> [Material provided]

***

-- ==== Sys2Proof/Tests/Slice0.lean ====
section
/-! SUPPORT. Tests: well-formedness, decoding of words written out from the spec, single steps of the traces of 95_test_vectors.md
(K, F, M, Q, S and H are its vectors), and for every statement with hypotheses a witness that meets them. -/

namespace Sys2Proof.Tests

open Sys2Proof.Machine

/-! ## Small states -/

/-- `BUF_MAX` 64, the configuration of 95_test_vectors.md. -/
def cfg64 : Cfg := { bufMax := 64, localAbortCode := 0x05040001#32, overflowAbortCode := 0x05040005#32 }

/-- `BUF_MAX` 8, the configuration of S34 and S35. -/
def cfg8 : Cfg := { cfg64 with bufMax := 8 }

/-- The smallest configuration R5 allows. -/
def cfg4 : Cfg := { cfg64 with bufMax := 4 }

/-- A state with a record and nothing delivered. -/
def withX (cfg : Cfg) (x : Xfer) : State := { State.resetWith cfg with x := x }

/-- A state with a record and one delivery. -/
def fed (cfg : Cfg) (x : Xfer) (ev : Event) (ok : Bool) : State := { withX cfg x with inputs := [{ ev := ev, txOk := ok }] }

/-- The state a step gives, if it gives one. -/
def nextOf (o : Host.Outcome State Fault Refusal) : Option State :=
  match o with
  | .next s => some s
  | .fault _ => none
  | .refused _ => none

/-- One step under `cfg64`. -/
def after (x : Xfer) (ev : Event) (ok : Bool) : Option State := nextOf (step (fed cfg64 x ev ok))

/-- What the vectors write of a state. -/
structure Seen where
  st : St
  err : ErrKind
  toggle : Bool
  remaining : Nat
  buf : List Byte
  abortCode : Nat
  tx : Option RawFrame
  deriving DecidableEq, Repr

/-- Those values of a state. -/
def seen (s : State) : Seen := ⟨s.x.st, s.x.err, s.x.toggle, s.x.remaining.toNat, s.x.buf, s.x.abortCode.toNat, s.tx⟩

/-- `III#B0 .. B7` of R86, eight bytes. -/
def frame8 (id : BitVec 11) (b0 b1 b2 b3 b4 b5 b6 b7 : Byte) : RawFrame := ⟨id, 8#4, ⟨b0, b1, b2, b3, b4, b5, b6, b7⟩⟩

/-- A frame of fewer bytes, padded with zeros. -/
def short (id : BitVec 11) (dlc : BitVec 4) (b0 b1 b2 b3 : Byte) : RawFrame := ⟨id, dlc, ⟨b0, b1, b2, b3, 0, 0, 0, 0⟩⟩

def ten : List Byte := [0xD0, 0xD1, 0xD2, 0xD3, 0xD4, 0xD5, 0xD6, 0xD7, 0xD8, 0xD9]

/-- S2, first line: an upload of node 5, 0x2000:01, whose initiate is awaited. -/
def upInit : Xfer := { Xfer.x0 with st := .initiating, node := 5#7, index := 0x2000#16, sub := 1#8 }

/-- S1, first line: an expedited download. -/
def downExp : Xfer :=
  { upInit with dir := .download, exp := true, buf := [0xAA, 0xBB], bufLen := 2, total := 2#32, totalValid := true }

/-- S3, first line: a segmented download. -/
def downInit : Xfer :=
  { upInit with dir := .download, buf := ten, bufLen := 10, total := 10#32, totalValid := true, remaining := 10#32 }

/-- S3, second line. -/
def downSeg : Xfer := { downInit with st := .segmenting, remaining := 3#32 }

/-- S3, third line. -/
def downLast : Xfer := { downSeg with remaining := 0#32, toggle := true }

/-- S4, second line. -/
def upSeg : Xfer := { upInit with st := .segmenting, total := 10#32, totalValid := true, remaining := 10#32 }

/-- S4, third line. -/
def upSeg7 : Xfer := { upSeg with buf := ten.take 7, bufLen := 7, remaining := 3#32, toggle := true }

def doneUp : Xfer := { upSeg7 with st := .done, buf := ten, bufLen := 10, remaining := 0#32 }

def doneDown : Xfer := { downExp with st := .done }

def timedOutX : Xfer := { upInit with st := .timedOut, err := .timeout }

def abortedX : Xfer := { upInit with st := .aborted, err := .remoteAbort, abortCode := 0x06020000#32 }

def errorX : Xfer := { upInit with st := .error, err := .transportError }

/-! ## Well-formedness refuses -/

theorem test_wf_message_nodes :
    (Message.heartbeat 0#8 0#8).wf = false ∧ (Message.heartbeat 128#8 0#8).wf = false ∧
    (Message.emcy 0#8 0#16 0#8 ⟨0, 0, 0, 0, 0⟩).wf = false ∧ (Message.emcy 128#8 0#16 0#8 ⟨0, 0, 0, 0, 0⟩).wf = false ∧
    (Message.sdoRequest 0#8 (.uploadSegReq true)).wf = false ∧ (Message.sdoResponse 128#8 (.downloadSegRsp true)).wf = false ∧
    (Message.nmt .resetNode 128#8).wf = false ∧ (Message.nmt .resetNode 127#8).wf = true ∧
    (Message.heartbeat 1#8 0#8).wf = true ∧ (Message.heartbeat 127#8 0#8).wf = true := by decide

theorem test_wf_pdo :
    (Message.pdo 5#8 ⟨0, .tx⟩ []).wf = false ∧ (Message.pdo 5#8 ⟨5, .rx⟩ []).wf = false ∧
    (Message.pdo 0#8 ⟨1, .tx⟩ []).wf = false ∧ (Message.pdo 5#8 ⟨1, .tx⟩ (List.replicate 9 0#8)).wf = false ∧
    (Message.pdo 5#8 ⟨4, .rx⟩ (List.replicate 8 0#8)).wf = true := by decide

theorem test_wf_directions :
    (Message.sdoRequest 5#8 (.downloadSegRsp false)).wf = false ∧ (Message.sdoResponse 5#8 (.uploadSegReq false)).wf = false ∧
    (Message.sdoRequest 5#8 (.abort 0#16 0#8 0#32)).wf = true ∧ (Message.sdoResponse 5#8 (.abort 0#16 0#8 0#32)).wf = true := by
  decide

theorem test_wf_instr_nodes :
    (Instr.emcy .rx 0#7 []).wf = false ∧ (Instr.tpdo1 .rx 0#7 []).wf = false ∧ (Instr.rpdo1 .rx 0#7 []).wf = false ∧
    (Instr.tpdo2 .rx 0#7 []).wf = false ∧ (Instr.rpdo2 .rx 0#7 []).wf = false ∧ (Instr.tpdo3 .rx 0#7 []).wf = false ∧
    (Instr.rpdo3 .rx 0#7 []).wf = false ∧ (Instr.tpdo4 .rx 0#7 []).wf = false ∧ (Instr.rpdo4 .rx 0#7 []).wf = false ∧
    (Instr.sdoRsp .rx 0#7 []).wf = false ∧ (Instr.sdoReq .rx 0#7 []).wf = false ∧ (Instr.heartbeat .rx 0#7 []).wf = false ∧
    (Instr.sdoUlSegReq .rx 0#7 true).wf = false ∧ (Instr.sdoDlSegRsp .pack 0#7 true).wf = false := by decide

theorem test_wf_instr_payloads :
    (Instr.emcy .rx 5#7 (List.replicate 9 0#8)).wf = false ∧ (Instr.emcy .pack 5#7 (List.replicate 7 0#8)).wf = false ∧
    (Instr.tpdo1 .parse 5#7 (List.replicate 9 0#8)).wf = false ∧ (Instr.sync .pack [0#8]).wf = false ∧
    (Instr.heartbeat .pack 5#7 [0#8, 0#8]).wf = false ∧ (Instr.heartbeat .rx 5#7 []).wf = true := by decide

theorem test_wf_instr_formless :
    (Instr.nmt .rx [0x01, 0x00]).wf = false ∧ (Instr.nmt .pack [0x03, 0x00]).wf = false ∧ (Instr.nmt .rx [0x03, 0x00]).wf = true ∧
    (Instr.sdoRsp .rx 5#7 [0x60, 0, 0, 0, 0, 0, 0, 0]).wf = false ∧ (Instr.sdoReq .pack 5#7 []).wf = false ∧
    (Instr.sdoRsp .parse 5#7 [0xA0, 0, 0, 0, 0, 0, 0, 0]).wf = true ∧
    (Instr.sdoReq .rx 5#7 [0x40, 0x18, 0x10, 0x02]).wf = true := by decide

/-! ## Decoding written-out words: identifier rows (K, F) -/

theorem test_decode_nmt : decodeEvent (.rx (short 0x000#11 2#4 0x03 0x00 0 0)) = .instr (.nmt .rx [0x03, 0x00]) := by decide

theorem test_decode_sync : decodeEvent (.parse (short 0x080#11 0#4 0 0 0 0)) = .instr (.sync .parse []) := by decide

theorem test_decode_emcy :
    decodeEvent (.rx (frame8 0x081#11 0x10 0x81 0x11 0 0 0 0 0)) = .instr (.emcy .rx 1#7 [0x10, 0x81, 0x11, 0, 0, 0, 0, 0]) ∧
    decodeEvent (.parse (short 0x0FF#11 1#4 0x10 0 0 0)) = .instr (.emcy .parse 127#7 [0x10]) := by decide

theorem test_decode_pdo1 :
    decodeEvent (.rx (short 0x185#11 2#4 0xDE 0xAD 0 0)) = .instr (.tpdo1 .rx 5#7 [0xDE, 0xAD]) ∧
    decodeEvent (.rx (short 0x205#11 2#4 0xDE 0xAD 0 0)) = .instr (.rpdo1 .rx 5#7 [0xDE, 0xAD]) := by decide

theorem test_decode_pdo2 :
    decodeEvent (.rx (short 0x285#11 0#4 0 0 0 0)) = .instr (.tpdo2 .rx 5#7 []) ∧
    decodeEvent (.rx (short 0x305#11 1#4 0x55 0 0 0)) = .instr (.rpdo2 .rx 5#7 [0x55]) := by decide

theorem test_decode_pdo3 :
    decodeEvent (.rx (short 0x385#11 1#4 0x55 0 0 0)) = .instr (.tpdo3 .rx 5#7 [0x55]) ∧
    decodeEvent (.rx (short 0x405#11 1#4 0x55 0 0 0)) = .instr (.rpdo3 .rx 5#7 [0x55]) := by decide

theorem test_decode_pdo4 :
    decodeEvent (.pack (.pdo 3#8 ⟨4, .tx⟩ [1, 2, 3, 4, 5, 6, 7, 8])) = .instr (.tpdo4 .pack 3#7 [1, 2, 3, 4, 5, 6, 7, 8]) ∧
    decodeEvent (.rx (short 0x57F#11 1#4 0x55 0 0 0)) = .instr (.rpdo4 .rx 127#7 [0x55]) := by decide

theorem test_decode_sdoRsp_sdoReq :
    decodeEvent (.rx (frame8 0x5FF#11 0xA0 0 0 0 0 0 0 0)) = .instr (.sdoRsp .rx 127#7 [0xA0, 0, 0, 0, 0, 0, 0, 0]) ∧
    decodeEvent (.rx (short 0x601#11 4#4 0x40 0x18 0x10 0x02)) = .instr (.sdoReq .rx 1#7 [0x40, 0x18, 0x10, 0x02]) := by decide

theorem test_decode_heartbeat :
    decodeEvent (.rx ⟨0x705#11, 1#4, ⟨0x7F, 0x99, 0x99, 0x99, 0x99, 0x99, 0x99, 0x99⟩⟩) =
      .instr (.heartbeat .rx 5#7 [0x7F]) := by decide

theorem test_decode_refuses :
    decodeEvent (.rx (short 0x100#11 15#4 0 0 0 0)) = .badFrame .rx .malformedPayload ∧
    decodeEvent (.rx (short 0x605#11 9#4 0 0 0 0)) = .badFrame .rx .malformedPayload ∧
    decodeEvent (.rx (short 0x100#11 1#4 0 0 0 0)) = .badFrame .rx .unknownFunctionCode ∧
    decodeEvent (.parse (short 0x7E5#11 1#4 0 0 0 0)) = .badFrame .parse .unknownFunctionCode ∧
    decodeEvent (.cmd (cmdWord 5#3)) = .badCommand 5#3 ∧
    decodeEvent (.pack (.heartbeat 0#8 0#8)) = .badMessage (.heartbeat 0#8 0#8) := by decide

/-- The whole of R146's table at the ends of its ranges (K18 to K28). -/
theorem test_unrecognized_ends :
    ([0x001, 0x07F, 0x100, 0x17F, 0x180, 0x580, 0x600, 0x680, 0x6FF, 0x700, 0x780, 0x7E5, 0x7FF].all fun n =>
      classify (BitVec.ofNat 11 n) = .error .unknownFunctionCode) = true ∧
    ([0x000, 0x080, 0x081, 0x0FF, 0x181, 0x1FF, 0x57F, 0x581, 0x5FF, 0x601, 0x67F, 0x701, 0x77F].all fun n =>
      (classify (BitVec.ofNat 11 n)).isOk) = true := by decide

/-! ## Decoding written-out words: SDO request forms (Q1 to Q12) -/

theorem test_decode_sdoDlInitReq :
    decodeEvent (.rx (frame8 0x605#11 0x2B 0x00 0x20 0x01 0xAA 0xBB 0x00 0x00)) =
      .instr (.sdoDlInitReq .rx 5#7 2#2 true true 0x2000#16 1#8 ⟨0xAA, 0xBB, 0, 0⟩) ∧
    decodeEvent (.rx (frame8 0x605#11 0x21 0x17 0x10 0x00 0x2C 0x01 0x00 0x00)) =
      .instr (.sdoDlInitReq .rx 5#7 0#2 false true 0x1017#16 0#8 ⟨0x2C, 0x01, 0, 0⟩) := by decide

theorem test_decode_sdoUlInitReq :
    decodeEvent (.parse (frame8 0x605#11 0x40 0x18 0x10 0x02 0 0 0 0)) =
      .instr (.sdoUlInitReq .parse 5#7 0x1018#16 2#8) := by decide

theorem test_decode_sdoDlSegReq :
    decodeEvent (.rx (frame8 0x605#11 0x19 0xD7 0xD8 0xD9 0 0 0 0)) =
      .instr (.sdoDlSegReq .rx 5#7 true 4#3 true ⟨0xD7, 0xD8, 0xD9, 0, 0, 0, 0⟩) ∧
    decodeEvent (.rx (frame8 0x605#11 0x11 8 9 10 11 12 13 14)) =
      .instr (.sdoDlSegReq .rx 5#7 true 0#3 true ⟨8, 9, 10, 11, 12, 13, 14⟩) := by decide

theorem test_decode_sdoUlSegReq :
    decodeEvent (.rx (frame8 0x605#11 0x60 0 0 0 0 0 0 0)) = .instr (.sdoUlSegReq .rx 5#7 false) ∧
    decodeEvent (.rx (frame8 0x605#11 0x70 0 0 0 0 0 0 0)) = .instr (.sdoUlSegReq .rx 5#7 true) := by decide

theorem test_decode_sdoAbortReq :
    decodeEvent (.rx (frame8 0x605#11 0x80 0x00 0x20 0x01 0x01 0x00 0x04 0x05)) =
      .instr (.sdoAbortReq .rx 5#7 0x2000#16 1#8 0x05040001#32) := by decide

/-! ## Decoding written-out words: SDO response forms (Q13 to Q22, Q26 to Q30) -/

theorem test_decode_sdoDlInitRsp :
    decodeEvent (.rx (frame8 0x585#11 0x60 0x00 0x20 0x01 0 0 0 0)) = .instr (.sdoDlInitRsp .rx 5#7 0x2000#16 1#8) ∧
    decodeEvent (.rx (frame8 0x585#11 0x7F 0x00 0x20 0x01 0 0 0 0)) = .instr (.sdoDlInitRsp .rx 5#7 0x2000#16 1#8) := by decide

***

> [What the exercise asks] All lines of the entries above where "Seen" turns up should be reported.

> [Output for this task]
structure Seen where
def seen (s : State) : Seen := ⟨s.x.st, s.x.err, s.x.toggle, s.x.remaining.toNat, s.x.buf, s.x.abortCode.toNat, s.tx⟩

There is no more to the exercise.